Martha Firestone Ford, who had been at the franchise’s helm since her husband, William, died in 2014, announced she would be stepping down as the Lions’ principal owner. Sheila Ford Hamp, her daughter, will take over the team’s top role.
That change means the organization’s position on Colin Kaepernick has changed. As documented by a 2017 Bleacher Report post, Martha Firestone Ford reportedly asked her player not to kneel during the national anthem; her daughter, it seems, has a slightly more progressive view.
On Tuesday, reporters asked Sheila Ford Hamp about the possibility of the Lions signing Colin Kaepernick. As noted on Twitter by Jennifer Hammond, Ford Hamp said that “if our coaches and general manager all thought it was a good idea to bring him in, then I would support that.”
In the grand scheme of things, Sheila Ford Hamp’s statement probably won’t mean too much; the Detroit Lions will presumably have Matt Stafford back to full health and signed Chase Daniels as a backup. While it’s unlikely that they’ll sign Colin Kaepernick unless someone gets hurt, the clubs 2019 season shows why no team should completely ignore the former 49er.
While it’s easy to write off a backup quarterback as a guy who holds a clipboard and sits in meetings, it can be an incredibly important role. Last season, for example, the Lions relied on David Blough and Jeff Driskel during Stafford’s absence; the team went 0-8 during that stretch. No matter how Colin Kaepernick would have played, he probably couldn’t have done any worse.
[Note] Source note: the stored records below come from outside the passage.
-- ==== Sys2Proof/Certificates/Slice0/Obligations.lean ====
section
/-!
DEFINITION. The statements about DVQ that the provers settle.
-/

open Sys2Proof Sys2Proof.Machine

/-! ## Reset (R49, R330) -/

/-- The machine right after reset has the value of R49 in every field the spec gives it, and `RESET`, always
enabled, puts every such field back at that value and emits no event (R330, R331).
The values are the spec's decision D28; the model's own fields are those of
logs 1, 3, 4, 5 and 6. -/
def Obligations.ResetPutsEveryFieldAtItsResetValue : Prop :=
  AtReset State.reset ∧ ∀ s : State, ∃ t, exec .reset s = .next t ∧ AtReset t ∧ Emitted s t []

/-! ## Session control and the sequencer (R143 to R149) -/

/-- `START_TX` with all run bits 0 opens a transmit session and changes nothing else; otherwise it is
refused, and a destination code above 2 is refused at decode (R143).
Count and stream id rest on the spec's decisions D9 and D10, the refusal
on D31. -/
def Obligations.StartTxOpensATransmitSessionOrIsRefused : Prop :=
  (∀ dest ur sid s, s.run = ⟨false, false, false, false, false, false, false⟩ →
    exec (.startTx dest ur sid) s = .next { s with
      queues := ⟨[], [], [], [], [], [], [], [], []⟩
      hold := ⟨none, none, none, none, none⟩
      tx := ⟨dest, ur, sid⟩
      seq := ⟨0#5, false⟩
      hdrPending := true
      run := ⟨true, true, true, true, false, false, false⟩ }) ∧
  (∀ dest ur sid s, s.run ≠ ⟨false, false, false, false, false, false, false⟩ →
    exec (.startTx dest ur sid) s = .refused .startTxWhileRunning) ∧
  (∀ (b : Byte) l, 2 < b.toNat → decode (.cmd (0x01#8 :: b :: l)) = .error (.illegalOperand "dest"))

/-- `STOP_TX` sets `SEQ.stop_req` if the capture stage runs, and changes nothing else (R144).
With the stage stopped it is the spec's decision D37. -/
def Obligations.StopTxRequestsTheEndOfARunningCapture : Prop :=
  ∀ s : State,
    (s.run.cap = true → exec .stopTx s = .next { s with seq := ⟨s.seq.count, true⟩ }) ∧
    (s.run.cap = false → exec .stopTx s = .next s)

/-- `START_PLAYBACK` with all run bits 0 starts DECI, DECO and PLAY and changes nothing else, queues
included; otherwise it is refused (R145).
The condition on the encode halves is the spec's decision D40. -/
def Obligations.StartPlaybackStartsTheReceiveStagesOrIsRefused : Prop :=
  ∀ s : State,
    (s.run = ⟨false, false, false, false, false, false, false⟩ →
      exec .startPlayback s = .next { s with run := ⟨false, false, false, false, true, true, true⟩ }) ∧
    (s.run ≠ ⟨false, false, false, false, false, false, false⟩ →
      exec .startPlayback s = .refused .startPlaybackWhileRunning)

/-- `DEV_OPEN` and `DEV_CLOSE` write `VOC.open` alone (R146, R147).
They rest on the spec's decisions D8 and D30. -/
def Obligations.DeviceCommandsWriteTheOpenBitAlone : Prop :=
  ∀ s : State,
    exec .devOpen s = .next { s with vocOpen := true } ∧ exec .devClose s = .next { s with vocOpen := false }

/-- `CFG_WR` writes the register its number names and nothing else; any other number is refused at decode
(R148).
The register file is the spec's decision D13. -/
def Obligations.ConfigurationWriteReachesItsRegisterAlone : Prop :=
  (∀ (val : Bytes 8) (s : State),
    exec (.cfgWr .my8 val) s = .next { s with cfg := ⟨val, s.cfg.rptA, s.cfg.rptB⟩ } ∧
    exec (.cfgWr .rptA val) s = .next { s with cfg := ⟨s.cfg.my8, val, s.cfg.rptB⟩ } ∧
    exec (.cfgWr .rptB val) s = .next { s with cfg := ⟨s.cfg.my8, s.cfg.rptA, val⟩ }) ∧
  (∀ val : Bytes 8,
    decode (.cmd (0x07#8 :: 0x00#8 :: val.toList)) = .ok (.cfgWr .my8 val) ∧
    decode (.cmd (0x07#8 :: 0x01#8 :: val.toList)) = .ok (.cfgWr .rptA val) ∧
    decode (.cmd (0x07#8 :: 0x02#8 :: val.toList)) = .ok (.cfgWr .rptB val)) ∧
  (∀ (b : Byte) l, 2 < b.toNat → decode (.cmd (0x07#8 :: b :: l)) = .error (.illegalOperand "reg"))

/-- `CAP_TICK` (R149): no effect with `CAP.run` = 0; a device error is logged and uses no sequence value;
a good period is pushed with its tag, the count moves on modulo 21, and a requested end stops the stage; a
full `AQ_TX`, and nothing else, refuses it.
What a failed or a full tick does is the spec's decisions D29 and D5. -/
def Obligations.CaptureTickNumbersAndMarksItsFrame : Prop :=
  ∀ (st : DevStatus) (pcm : Pcm) (s : State),
    (s.run.cap = false → exec (.capTick st pcm) s = .next s) ∧
    (s.run.cap = true → exec (.capTick .ioerr pcm) s =
      .next { s with errstat := s.errstat ||| 0x0040#16, trace := s.trace ++ [.log .devIo] }) ∧
    (s.run.cap = true → qFull .aqTx s.queues.aqTx = false → exec (.capTick .ok pcm) s =
      .next { s with
        queues := { s.queues with aqTx := s.queues.aqTx ++
          [⟨pcm, (if s.seq.stopReq then 0x40#8 else 0x00#8) ||| s.seq.count.zeroExtend 8⟩] }
        seq := ⟨BitVec.ofNat 5 ((s.seq.count.toNat + 1) % 21), false⟩
        run := { s.run with cap := !s.seq.stopReq } }) ∧
    (exec (.capTick st pcm) s = .refused .captureQueueFull ↔
      s.run.cap = true ∧ st = .ok ∧ qFull .aqTx s.queues.aqTx = true)

/-- From a session with count 0 and no stop request, any number of good ticks, a stop request and one
more tick (R157, R48): either the queue fills and a tick is refused, or the k-th frame pushed carries
k mod 21, the last one and only it carries the end marker, and the stage has stopped.
The spec marks R157 as derived from R143, R144 and R149. -/
def Obligations.SequenceValuesCycleAndOnlyTheLastFrameIsMarked : Prop :=
  ∀ (pcms : List Pcm) (last : Pcm) (s : State),
    s.run.cap = true → s.seq = ⟨0#5, false⟩ →
    (∃ t, execAll (pcms.map (Instr.capTick .ok) ++ [.stopTx, .capTick .ok last]) s = .next t ∧
      t.queues.aqTx.map AudioFrame.pcm = s.queues.aqTx.map AudioFrame.pcm ++ pcms ++ [last] ∧
      t.queues.aqTx.map AudioFrame.tag = s.queues.aqTx.map AudioFrame.tag ++
        (List.range pcms.length).map (fun k => BitVec.ofNat 8 (k % 21)) ++
        [BitVec.ofNat 8 (0x40 + pcms.length % 21)] ∧
      t.run.cap = false ∧ t.seq = ⟨BitVec.ofNat 5 ((pcms.length + 1) % 21), false⟩) ∨
    execAll (pcms.map (Instr.capTick .ok) ++ [.stopTx, .capTick .ok last]) s = .refused .captureQueueFull

/-! ## The stages (R150 to R154) -/

/-- `ENCI_STEP` (R150): the take phase, the put phase with the vocoder closed, with it open under either
status, and the held stage.
The status is a free draw (log 4); the dropped frame is the spec's decision D29. -/
def Obligations.EnciStepTakesPutsOrIsHeld : Prop :=
  (∀ f l s, s.run.enci = true → s.hold.enci = none → s.queues.aqTx = f :: l →
    exec .enciStep s =
      .next { s with queues := { s.queues with aqTx := l }, hold := { s.hold with enci := some f } }) ∧
  (∀ f s, s.run.enci = true → s.hold.enci = some f → s.vocOpen = false →
    exec .enciStep s = .next { s with
      hold := { s.hold with enci := none }
      run := { s.run with enci := false }
      errstat := s.errstat ||| 0x0080#16
      trace := s.trace ++ [.log .notOpen] }) ∧
  (∀ f s, s.run.enci = true → s.hold.enci = some f → s.vocOpen = true → qFull .sqTx s.queues.sqTx = false →
    exec .enciStep s = .next
      (match Config.sendAudioStatus s.draws with
        | .ok => { s with
            queues := { s.queues with sqTx := s.queues.sqTx ++ [f.tag] }
            hold := { s.hold with enci := none }
            run := { s.run with enci := !f.tag.getLsbD 6 }
            trace := s.trace ++ [.vocSendAudio f.pcm]
            draws := s.draws + 1 }
        | .ioerr => { s with
            hold := { s.hold with enci := none }
            run := { s.run with enci := !f.tag.getLsbD 6 }
            errstat := s.errstat ||| 0x0040#16
            trace := s.trace ++ [.vocSendAudio f.pcm, .log .devIo]
            draws := s.draws + 1 })) ∧
  (∀ s, ¬ (s.run.enci = true ∧ (s.hold.enci = none ∧ s.queues.aqTx ≠ [] ∨
      s.hold.enci ≠ none ∧ (s.vocOpen = false ∨ qFull .sqTx s.queues.sqTx = false))) →
    exec .enciStep s = .next s)

/-- `ENCO_STEP` (R151).
Payload and status are free draws (log 4); the dropped frame is the spec's decision D29. -/
def Obligations.EncoStepTakesPutsOrIsHeld : Prop :=
  (∀ tag l s, s.run.enco = true → s.hold.enco = none → s.queues.sqTx = tag :: l → s.vocOpen = false →
    exec .encoStep s = .next { s with
      run := { s.run with enco := false }
      errstat := s.errstat ||| 0x0080#16
      trace := s.trace ++ [.log .notOpen] }) ∧
  (∀ tag l s, s.run.enco = true → s.hold.enco = none → s.queues.sqTx = tag :: l → s.vocOpen = true →
    exec .encoStep s = .next
      (match Config.getDataStatus s.draws with
        | .ok => { s with
            queues := { s.queues with sqTx := l }
            hold := { s.hold with enco := some ⟨FixedList.tabulate 9 (Config.getDataByte s.draws), tag⟩ }
            draws := s.draws + 1 }
        | .ioerr => { s with
            queues := { s.queues with sqTx := l }
            run := { s.run with enco := !tag.getLsbD 6 }
            errstat := s.errstat ||| 0x0040#16
            trace := s.trace ++ [.log .devIo]
            draws := s.draws + 1 })) ∧
  (∀ f s, s.run.enco = true → s.hold.enco = some f → qFull .cqTx s.queues.cqTx = false →
    exec .encoStep s = .next { s with
      queues := { s.queues with cqTx := s.queues.cqTx ++ [f] }
      hold := { s.hold with enco := none }
      run := { s.run with enco := !f.tag.getLsbD 6 } }) ∧
  (∀ s, ¬ (s.run.enco = true ∧ (s.hold.enco = none ∧ s.queues.sqTx ≠ [] ∨
      s.hold.enco ≠ none ∧ qFull .cqTx s.queues.cqTx = false)) →
    exec .encoStep s = .next s)

/-- `DECI_STEP` (R152).
The status is a free draw (log 4); the dropped frame is the spec's decision D29. -/
def Obligations.DeciStepTakesPutsOrIsHeld : Prop :=
  (∀ f l s, s.run.deci = true → s.hold.deci = none → s.queues.cqRx = f :: l →
    exec .deciStep s =
      .next { s with queues := { s.queues with cqRx := l }, hold := { s.hold with deci := some f } }) ∧
  (∀ f s, s.run.deci = true → s.hold.deci = some f → s.vocOpen = false →
    exec .deciStep s = .next { s with
      hold := { s.hold with deci := none }
      run := { s.run with deci := false }
      errstat := s.errstat ||| 0x0080#16
      trace := s.trace ++ [.log .notOpen] }) ∧
  (∀ f s, s.run.deci = true → s.hold.deci = some f → s.vocOpen = true → qFull .sqRx s.queues.sqRx = false →
    exec .deciStep s = .next
      (match Config.sendDataStatus s.draws with
        | .ok => { s with
            queues := { s.queues with sqRx := s.queues.sqRx ++ [f.tag] }
            hold := { s.hold with deci := none }
            run := { s.run with deci := !f.tag.getLsbD 6 }
            trace := s.trace ++ [.vocSendData f.payload]
            draws := s.draws + 1 }
        | .ioerr => { s with
            hold := { s.hold with deci := none }
            run := { s.run with deci := !f.tag.getLsbD 6 }
            errstat := s.errstat ||| 0x0040#16
            trace := s.trace ++ [.vocSendData f.payload, .log .devIo]
            draws := s.draws + 1 })) ∧
  (∀ s, ¬ (s.run.deci = true ∧ (s.hold.deci = none ∧ s.queues.cqRx ≠ [] ∨
      s.hold.deci ≠ none ∧ (s.vocOpen = false ∨ qFull .sqRx s.queues.sqRx = false))) →
    exec .deciStep s = .next s)

/-- `DECO_STEP` (R153).
Samples and status are free draws (log 4); the dropped frame is the spec's decision D29. -/
def Obligations.DecoStepTakesPutsOrIsHeld : Prop :=
  (∀ tag l s, s.run.deco = true → s.hold.deco = none → s.queues.sqRx = tag :: l → s.vocOpen = false →
    exec .decoStep s = .next { s with
      run := { s.run with deco := false }
      errstat := s.errstat ||| 0x0080#16
      trace := s.trace ++ [.log .notOpen] }) ∧
  (∀ tag l s, s.run.deco = true → s.hold.deco = none → s.queues.sqRx = tag :: l → s.vocOpen = true →
    exec .decoStep s = .next
      (match Config.getAudioStatus s.draws with
        | .ok => { s with
            queues := { s.queues with sqRx := l }
            hold := { s.hold with deco := some ⟨FixedList.tabulate 160 (Config.getAudioSample s.draws), tag⟩ }
            draws := s.draws + 1 }
        | .ioerr => { s with
            queues := { s.queues with sqRx := l }
            run := { s.run with deco := !tag.getLsbD 6 }
            errstat := s.errstat ||| 0x0040#16
            trace := s.trace ++ [.log .devIo]
            draws := s.draws + 1 })) ∧
  (∀ f s, s.run.deco = true → s.hold.deco = some f → qFull .aqRx s.queues.aqRx = false →
    exec .decoStep s = .next { s with
      queues := { s.queues with aqRx := s.queues.aqRx ++ [f] }
      hold := { s.hold with deco := none }
      run := { s.run with deco := !f.tag.getLsbD 6 } }) ∧
  (∀ s, ¬ (s.run.deco = true ∧ (s.hold.deco = none ∧ s.queues.sqRx ≠ [] ∨
      s.hold.deco ≠ none ∧ qFull .aqRx s.queues.aqRx = false)) →
    exec .decoStep s = .next s)

/-- `PLAY_STEP` (R154): the frame is consumed and put to the device under either status; the stage exits on
the end marker; it is held while it does not run or `AQ_RX` is empty (R154).
The status is a free draw, numbered by the model's counter (log 4); that the frame is consumed under either is the
spec's decision D29. -/
def Obligations.PlayStepPutsTheOldestFrameOrIsHeld : Prop :=
  (∀ f l s, s.run.play = true → s.queues.aqRx = f :: l →
    exec .playStep s = .next
      (match Config.playStatus s.draws with
        | .ok => { s with
            queues := { s.queues with aqRx := l }
            run := { s.run with play := !f.tag.getLsbD 6 }
            trace := s.trace ++ [.playPut f.pcm]
            draws := s.draws + 1 }
        | .ioerr => { s with
            queues := { s.queues with aqRx := l }
            run := { s.run with play := !f.tag.getLsbD 6 }
            errstat := s.errstat ||| 0x0040#16
            trace := s.trace ++ [.playPut f.pcm, .log .devIo]
            draws := s.draws + 1 })) ∧
  (∀ s, s.run.play = false ∨ s.queues.aqRx = [] → exec .playStep s = .next s)

/-- No stage operation of the transmit direction reorders, duplicates or invents a tag (R155, R126): the
tags between the microphone and the outbound queue stay as they are, or one tag is dropped and the step
logged an error.
The spec marks R155 and R126 as derived; that a
failed frame is dropped is its decision D29. -/
def Obligations.TransmitStagesKeepEveryTagInOrder : Prop :=
  ∀ (i : Instr) (s t : State), i = .enciStep ∨ i = .encoStep ∨ i = .frHdr ∨ i = .frVoice →
    exec i s = .next t →
    transmitLine t = transmitLine s ∨
    (∃ a x b c, transmitLine s = a ++ x :: b ∧ transmitLine t = a ++ b ∧
      (c = .devIo ∨ c = .notOpen) ∧ ∃ es, Emitted s t (es ++ [.log c]))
For years, Kaepernick’s supporters have used that exact talking point: even if you don’t think the quarterback is a star, he can’t be worse than every starter and backup in the NFL. While it seems like those around the NFL are starting to grasp that reality, only time—and personnel decisions—will tell.
Based on her comments, Sheila Ford Hamp didn’t exactly stick her neck out for Colin Kaepernick. With each additional statement, however, there’s one fewer owner in the NFL who’s actively opposed to his actions. That’s a low bar to clear, but it still can’t hurt.